Jacob J. Adashek, DO University of South Florida, H. Lee Moffitt Cancer Center and Research Institute discusses the AARC 2021 Abstract – The Landscape Of 2,706 RET Alterations From 89,754 Adult Patients With Cancer: Clinical Implications.
Abstract
• Mutations and fusions in the activating receptor-tyrosine kinase rearranged during transfection (RET) have been identified as active drivers of oncogenesis in a variety of cancers.
• The FDA has approved selpercatinib and pralsetinib as highly potent and selective RET inhibitors for RE110111 fusion+ NSCLC and selpercatinib for RET+ thyroid cancers.

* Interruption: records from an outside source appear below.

/-- A running command that has written its outputs ends with SUCCESS and they are stored. -/
theorem onOp_wrote {s : State} (h : s.sound) (he : s.ctx.ecc = []) {id op : Nat} {k : Cmd} (hk : s.chip.runs id op k)
    {body : Ctx → Chip → Cmd → Chip} {d : Chip} {a : Acct} {outs : List (Nat × List Byte)}
    (ended : body s.ctx s.chip k = d.endCmd { k with acct := a } 0 0) (ho : Chip.Wrote s.fuse s.chip d outs) :
    nextWith (onOp id op body s) (fun t => t.fuse = s.fuse ∧ t.pending = s.pending ∧ s.chip.settles t.chip id 0 0 ∧ s.stores t outs [] ∧
      Chip.Alike { s.chip.core with cmds := t.chip.cmds } t.chip.core ∧ t.chip = (d.endCmd { k with acct := a } 0 0).between) := by
  have number : k.id = id := Chip.cmd?_id hk.1
  rw [onOp, onStep_calm _ _ _ _ he, State.sound_staged h, runOp_runs _ hk, ended]
  refine ⟨rfl, rfl, ho.toAlike.settles (c := s.chip.core) hk.1 (j := { k with acct := a }) number 0 0,
    State.stores_commit h ?_, ho.toAlike.ended { k with acct := a } 0 0, rfl⟩
  exact congrArg s.mem.commit (ho.staged_of.trans (congrArg (· ++ _) (State.sound_unstaged h)))

/-! ### Words added -/

/-- The bytes of words to which values are added in binary32, from an address on (R129). -/
def Chip.wideSums (c : Chip) (x : Ctx) (a : Nat) (vs : List Nat) : List Byte :=
  ((List.range vs.length).map (fun j => leBytes 4 (fadd (c.rdNat x (a + 4 * j) 4) (vs.getD j 0)))).flatten

theorem wideSums_length (c : Chip) (x : Ctx) (a : Nat) (vs : List Nat) : (c.wideSums x a vs).length = 4 * vs.length := by
  simp [Chip.wideSums, Function.comp_def, mul_comm]

/-- Values added into words of a wide buffer: the sums are written, GRADBUF_STAT and a count aside (R129, R130). -/
theorem wideAdd_wrote (c : Chip) (x : Ctx) (cell word : Nat) (vs : List Nat) :
    Chip.Wrote x.fuse c (c.wideAdd x cell word vs).1 [(wideAddr cell (4 * word), c.wideSums x (wideAddr cell (4 * word)) vs)] := by
  unfold Chip.wideAdd
  extract_lets a sums bad old became nf written counted g
  have bytes : (sums.map (leBytes 4)).flatten = c.wideSums x a vs := by
    rw [Chip.wideSums]
    simp only [sums, List.map_map]
    rfl
  have added : Chip.Outputs x.fuse c counted [(a, c.wideSums x a vs)] := by
    rw [← bytes]
    exact (Chip.Outputs.wr c x a _).then_quiet (.count written _ _ _)
  split
  · have marked : Chip.Wrote x.fuse counted { counted with tiers.gradStat := tabSet counted.tiers.gradStat cell (g.1, true) } [] := .of_core rfl
    exact ((Chip.Wrote.of_outputs added).then_quiet marked).then_quiet (.of_outputs (.fire _ _ _))
  · exact .of_outputs added

end Sys2Proof.Machine
end

section
/-! SUPPORT. The backward products (R193-R197): BWD_FUSED and MM_GRAD write dX and add their gradients, and the statement about them. -/

namespace Sys2Proof.Machine

/-! ### Rows of gradients added -/

/-- Values added from an offset of a cell's wide buffer on: the address of the first word and the bytes of the sums. -/
def Chip.addedAt (c : Chip) (x : Ctx) (cell off : Nat) (vs : List Nat) : Nat × List Byte :=
  (wideAddr cell (4 * (off / 4)), c.wideSums x (wideAddr cell (4 * (off / 4))) vs)

theorem Chip.Wrote.addedAt {fz : Fuses} {c d : Chip} {outs : List (Nat × List Byte)} (h : Chip.Wrote fz c d outs) (x : Ctx) (cell off : Nat)
    (vs : List Nat) : d.addedAt x cell off vs = c.addedAt x cell off vs := by
  simp only [Chip.addedAt, Chip.wideSums, h.rdNat]

theorem Chip.Alike.addedAt {c d : Chip} (h : c.Alike d) (x : Ctx) (cell off : Nat) (vs : List Nat) :
    d.addedAt x cell off vs = c.addedAt x cell off vs := by
  simp only [Chip.addedAt, Chip.wideSums, Chip.rdNat, h.rdBytes]

/-- Rows of values added one after the other, each to the words as memory holds them. -/
theorem wideAdds_wrote (c : Chip) (x : Ctx) (cell n : Nat) (off : Nat → Nat) (vs : Nat → List Nat) :
    Chip.Wrote x.fuse c ((List.range n).foldl (fun (acc : Chip × Bool) i =>
      ((acc.1.wideAdd x cell (off i / 4) (vs i)).1, acc.2 || (acc.1.wideAdd x cell (off i / 4) (vs i)).2)) (c, false)).1
      ((List.range n).map (fun i => c.addedAt x cell (off i) (vs i))) := by
  refine foldl_invariant (fun front (acc : Chip × Bool) => Chip.Wrote x.fuse c acc.1 (front.map (fun i => c.addedAt x cell (off i) (vs i))))
    (.refl _ c) (fun front i acc before => ?_) _
  have row : Chip.Wrote x.fuse acc.1 _ [acc.1.addedAt x cell (off i) (vs i)] := wideAdd_wrote acc.1 x cell (off i / 4) (vs i)
  rw [before.addedAt] at row
  rw [List.map_append]
  exact before.trans row

/-- Keep buffers written anew or dropped write no output (R92). -/
theorem keepAfter_wrote (c : Chip) {x : Ctx} (hl : x.mem.lines = []) (p cell : Nat) (keep : Bool) (shape : List Nat) (outs : List MmOut) :
    Chip.Wrote x.fuse c (c.keepAfter x p cell keep shape outs) [] := by
  rw [Chip.keepAfter, keepNew_good c hl]
  split <;> exact .of_core rfl

theorem clearKeepLost_wrote (fz : Fuses) (c : Chip) (p : Nat) (k : Cmd) : Chip.Wrote fz c (c.clearKeepLost p k) [] := by
  obtain ⟨ps, hps⟩ := clearKeepLost_parts c p k
  exact .of_core (by rw [hps]; rfl)

/-! ### BWD_FUSED -/

/-- What a chip alike computes is the same. -/
theorem Chip.Alike.bwdOperands {c d : Chip} (h : c.Alike d) (p : Nat) (k : Cmd) (base : Nat) : d.bwdOperands p k base = c.bwdOperands p k base := by
  simp only [Chip.bwdOperands, h.fmt]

• A systematic review of RET alterations in pan-cancer adult malignancies is presented here.
Patients and Procedures
• 96,324 samples from 89,754 patients were examined for the prevalence of RET fusions, mutations, and copy number alterations in various cancer types using the AACR Project Genie database version 8 (accessed July 21, 2020).
• The races of the cohort’s samples were 69,962 (72.6%) white, 5,388 (5.6%) black, 4,90 (5.1%) Asian, 163 (0.17%) Native American, 48 (0.05%) Pacific Islander, and 15,854 (16.5%) unknown.
Final Thoughts
• RET fusions are particularly common in a variety of cancers.
• RET missense mutations are found in 2% of cancers.
•The majority of RET missense variants are classified as variants of uncertain significance, reducing precision oncology’s effect on the majority of patients with RET mutations.